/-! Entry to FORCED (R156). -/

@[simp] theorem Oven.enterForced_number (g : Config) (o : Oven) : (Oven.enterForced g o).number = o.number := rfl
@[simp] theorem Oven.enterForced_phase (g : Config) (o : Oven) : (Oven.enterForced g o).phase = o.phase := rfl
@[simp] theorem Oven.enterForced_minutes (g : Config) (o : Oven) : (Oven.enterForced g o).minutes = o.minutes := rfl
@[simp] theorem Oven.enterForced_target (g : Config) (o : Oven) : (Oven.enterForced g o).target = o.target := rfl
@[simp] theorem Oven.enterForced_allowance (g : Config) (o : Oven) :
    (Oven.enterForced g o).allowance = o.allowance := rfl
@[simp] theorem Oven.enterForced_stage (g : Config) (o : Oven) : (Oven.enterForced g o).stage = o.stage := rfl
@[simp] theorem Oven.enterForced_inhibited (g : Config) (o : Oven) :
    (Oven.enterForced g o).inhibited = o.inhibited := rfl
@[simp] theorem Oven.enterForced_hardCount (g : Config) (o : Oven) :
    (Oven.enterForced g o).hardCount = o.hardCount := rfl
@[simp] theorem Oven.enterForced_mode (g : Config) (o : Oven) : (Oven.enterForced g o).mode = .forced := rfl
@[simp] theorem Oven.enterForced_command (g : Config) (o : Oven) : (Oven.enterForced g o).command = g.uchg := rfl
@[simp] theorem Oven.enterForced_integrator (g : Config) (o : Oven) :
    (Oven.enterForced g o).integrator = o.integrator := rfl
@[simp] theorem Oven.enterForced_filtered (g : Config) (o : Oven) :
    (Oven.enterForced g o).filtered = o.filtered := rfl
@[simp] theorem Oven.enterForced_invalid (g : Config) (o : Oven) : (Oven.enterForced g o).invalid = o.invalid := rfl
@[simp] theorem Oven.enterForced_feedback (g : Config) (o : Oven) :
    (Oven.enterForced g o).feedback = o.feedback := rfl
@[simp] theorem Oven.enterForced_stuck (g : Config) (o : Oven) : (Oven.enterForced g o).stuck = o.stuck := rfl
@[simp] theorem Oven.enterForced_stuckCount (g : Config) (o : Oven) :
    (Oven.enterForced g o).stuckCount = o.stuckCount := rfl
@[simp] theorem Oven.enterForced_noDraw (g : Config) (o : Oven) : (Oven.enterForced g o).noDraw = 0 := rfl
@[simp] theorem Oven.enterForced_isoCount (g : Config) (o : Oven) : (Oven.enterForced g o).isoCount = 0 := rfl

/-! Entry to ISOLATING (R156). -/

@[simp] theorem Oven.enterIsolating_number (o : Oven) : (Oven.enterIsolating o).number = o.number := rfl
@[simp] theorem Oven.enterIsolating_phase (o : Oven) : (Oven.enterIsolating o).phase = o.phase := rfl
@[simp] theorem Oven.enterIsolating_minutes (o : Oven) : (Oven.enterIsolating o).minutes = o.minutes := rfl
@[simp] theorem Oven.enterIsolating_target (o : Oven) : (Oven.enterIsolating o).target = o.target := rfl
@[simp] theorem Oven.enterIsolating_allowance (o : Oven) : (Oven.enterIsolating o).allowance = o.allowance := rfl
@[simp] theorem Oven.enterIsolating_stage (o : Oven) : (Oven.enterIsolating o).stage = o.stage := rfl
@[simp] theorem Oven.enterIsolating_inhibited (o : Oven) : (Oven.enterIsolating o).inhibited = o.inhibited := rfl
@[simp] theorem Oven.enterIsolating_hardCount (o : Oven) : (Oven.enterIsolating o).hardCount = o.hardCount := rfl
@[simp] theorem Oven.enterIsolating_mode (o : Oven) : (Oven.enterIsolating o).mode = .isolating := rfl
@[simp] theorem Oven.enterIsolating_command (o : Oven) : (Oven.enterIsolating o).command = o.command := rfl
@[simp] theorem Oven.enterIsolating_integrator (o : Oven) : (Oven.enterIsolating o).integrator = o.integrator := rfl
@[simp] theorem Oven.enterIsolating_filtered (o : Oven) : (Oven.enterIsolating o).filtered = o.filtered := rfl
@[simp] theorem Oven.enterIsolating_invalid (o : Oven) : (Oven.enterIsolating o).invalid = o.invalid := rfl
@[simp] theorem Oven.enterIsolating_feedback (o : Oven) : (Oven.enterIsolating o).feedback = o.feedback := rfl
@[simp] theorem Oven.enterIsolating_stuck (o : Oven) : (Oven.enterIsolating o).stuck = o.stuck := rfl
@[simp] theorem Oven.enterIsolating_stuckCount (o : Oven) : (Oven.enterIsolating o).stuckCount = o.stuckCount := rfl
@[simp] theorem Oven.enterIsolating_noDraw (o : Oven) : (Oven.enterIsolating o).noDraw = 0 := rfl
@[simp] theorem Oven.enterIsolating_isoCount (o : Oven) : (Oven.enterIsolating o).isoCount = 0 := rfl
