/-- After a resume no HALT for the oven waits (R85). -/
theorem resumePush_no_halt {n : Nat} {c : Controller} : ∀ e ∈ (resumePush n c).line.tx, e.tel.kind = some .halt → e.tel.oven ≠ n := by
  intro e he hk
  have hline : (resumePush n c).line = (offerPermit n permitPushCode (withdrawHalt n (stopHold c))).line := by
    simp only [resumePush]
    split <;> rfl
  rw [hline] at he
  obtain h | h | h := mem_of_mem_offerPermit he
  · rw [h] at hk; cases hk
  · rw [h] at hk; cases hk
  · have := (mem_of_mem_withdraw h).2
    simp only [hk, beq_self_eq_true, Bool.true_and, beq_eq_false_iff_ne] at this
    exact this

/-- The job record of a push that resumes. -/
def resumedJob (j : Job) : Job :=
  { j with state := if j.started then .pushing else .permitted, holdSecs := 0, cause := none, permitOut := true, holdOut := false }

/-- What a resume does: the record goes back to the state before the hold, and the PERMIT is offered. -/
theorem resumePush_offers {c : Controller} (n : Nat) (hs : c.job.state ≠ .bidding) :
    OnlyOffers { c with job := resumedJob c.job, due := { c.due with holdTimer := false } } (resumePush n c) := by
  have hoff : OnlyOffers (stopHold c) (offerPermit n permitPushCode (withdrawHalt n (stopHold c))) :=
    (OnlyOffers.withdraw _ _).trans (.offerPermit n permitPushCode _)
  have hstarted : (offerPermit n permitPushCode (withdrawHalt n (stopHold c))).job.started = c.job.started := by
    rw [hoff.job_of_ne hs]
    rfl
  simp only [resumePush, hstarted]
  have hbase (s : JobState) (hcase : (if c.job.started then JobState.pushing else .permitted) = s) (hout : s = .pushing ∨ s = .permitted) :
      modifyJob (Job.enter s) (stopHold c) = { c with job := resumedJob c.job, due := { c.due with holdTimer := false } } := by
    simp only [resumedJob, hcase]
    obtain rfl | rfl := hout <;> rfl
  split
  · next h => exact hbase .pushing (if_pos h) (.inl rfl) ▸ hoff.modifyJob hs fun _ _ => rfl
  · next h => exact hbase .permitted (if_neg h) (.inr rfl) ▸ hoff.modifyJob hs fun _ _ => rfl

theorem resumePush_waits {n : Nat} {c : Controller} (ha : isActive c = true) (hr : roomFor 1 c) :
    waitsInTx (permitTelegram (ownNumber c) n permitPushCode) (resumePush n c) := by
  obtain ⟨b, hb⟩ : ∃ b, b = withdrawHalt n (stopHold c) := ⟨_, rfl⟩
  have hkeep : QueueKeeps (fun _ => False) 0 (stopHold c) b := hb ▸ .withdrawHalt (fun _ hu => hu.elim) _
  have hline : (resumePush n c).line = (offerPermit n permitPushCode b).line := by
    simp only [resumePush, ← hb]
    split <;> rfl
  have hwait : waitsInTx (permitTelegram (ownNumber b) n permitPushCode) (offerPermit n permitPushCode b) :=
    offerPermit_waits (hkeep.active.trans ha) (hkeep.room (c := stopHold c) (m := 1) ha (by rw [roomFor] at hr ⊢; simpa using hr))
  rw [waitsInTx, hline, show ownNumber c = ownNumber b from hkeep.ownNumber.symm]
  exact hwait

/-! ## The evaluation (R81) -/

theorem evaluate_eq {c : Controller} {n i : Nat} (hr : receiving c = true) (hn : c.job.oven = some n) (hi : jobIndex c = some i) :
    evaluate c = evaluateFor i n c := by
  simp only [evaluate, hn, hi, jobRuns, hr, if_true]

------------------------------

(Task to carry out): The answer should consist of the lines from the one with "have hwait : waitsInTx" through the last line of the entries, duplicated exactly and nothing more.

(Result of this task):
  have hwait : waitsInTx (permitTelegram (ownNumber b) n permitPushCode) (offerPermit n permitPushCode b) :=
    offerPermit_waits (hkeep.active.trans ha) (hkeep.room (c := stopHold c) (m := 1) ha (by rw [roomFor] at hr ⊢; simpa using hr))
  rw [waitsInTx, hline, show ownNumber c = ownNumber b from hkeep.ownNumber.symm]
  exact hwait

/-! ## The evaluation (R81) -/

theorem evaluate_eq {c : Controller} {n i : Nat} (hr : receiving c = true) (hn : c.job.oven = some n) (hi : jobIndex c = some i) :
    evaluate c = evaluateFor i n c := by
  simp only [evaluate, hn, hi, jobRuns, hr, if_true]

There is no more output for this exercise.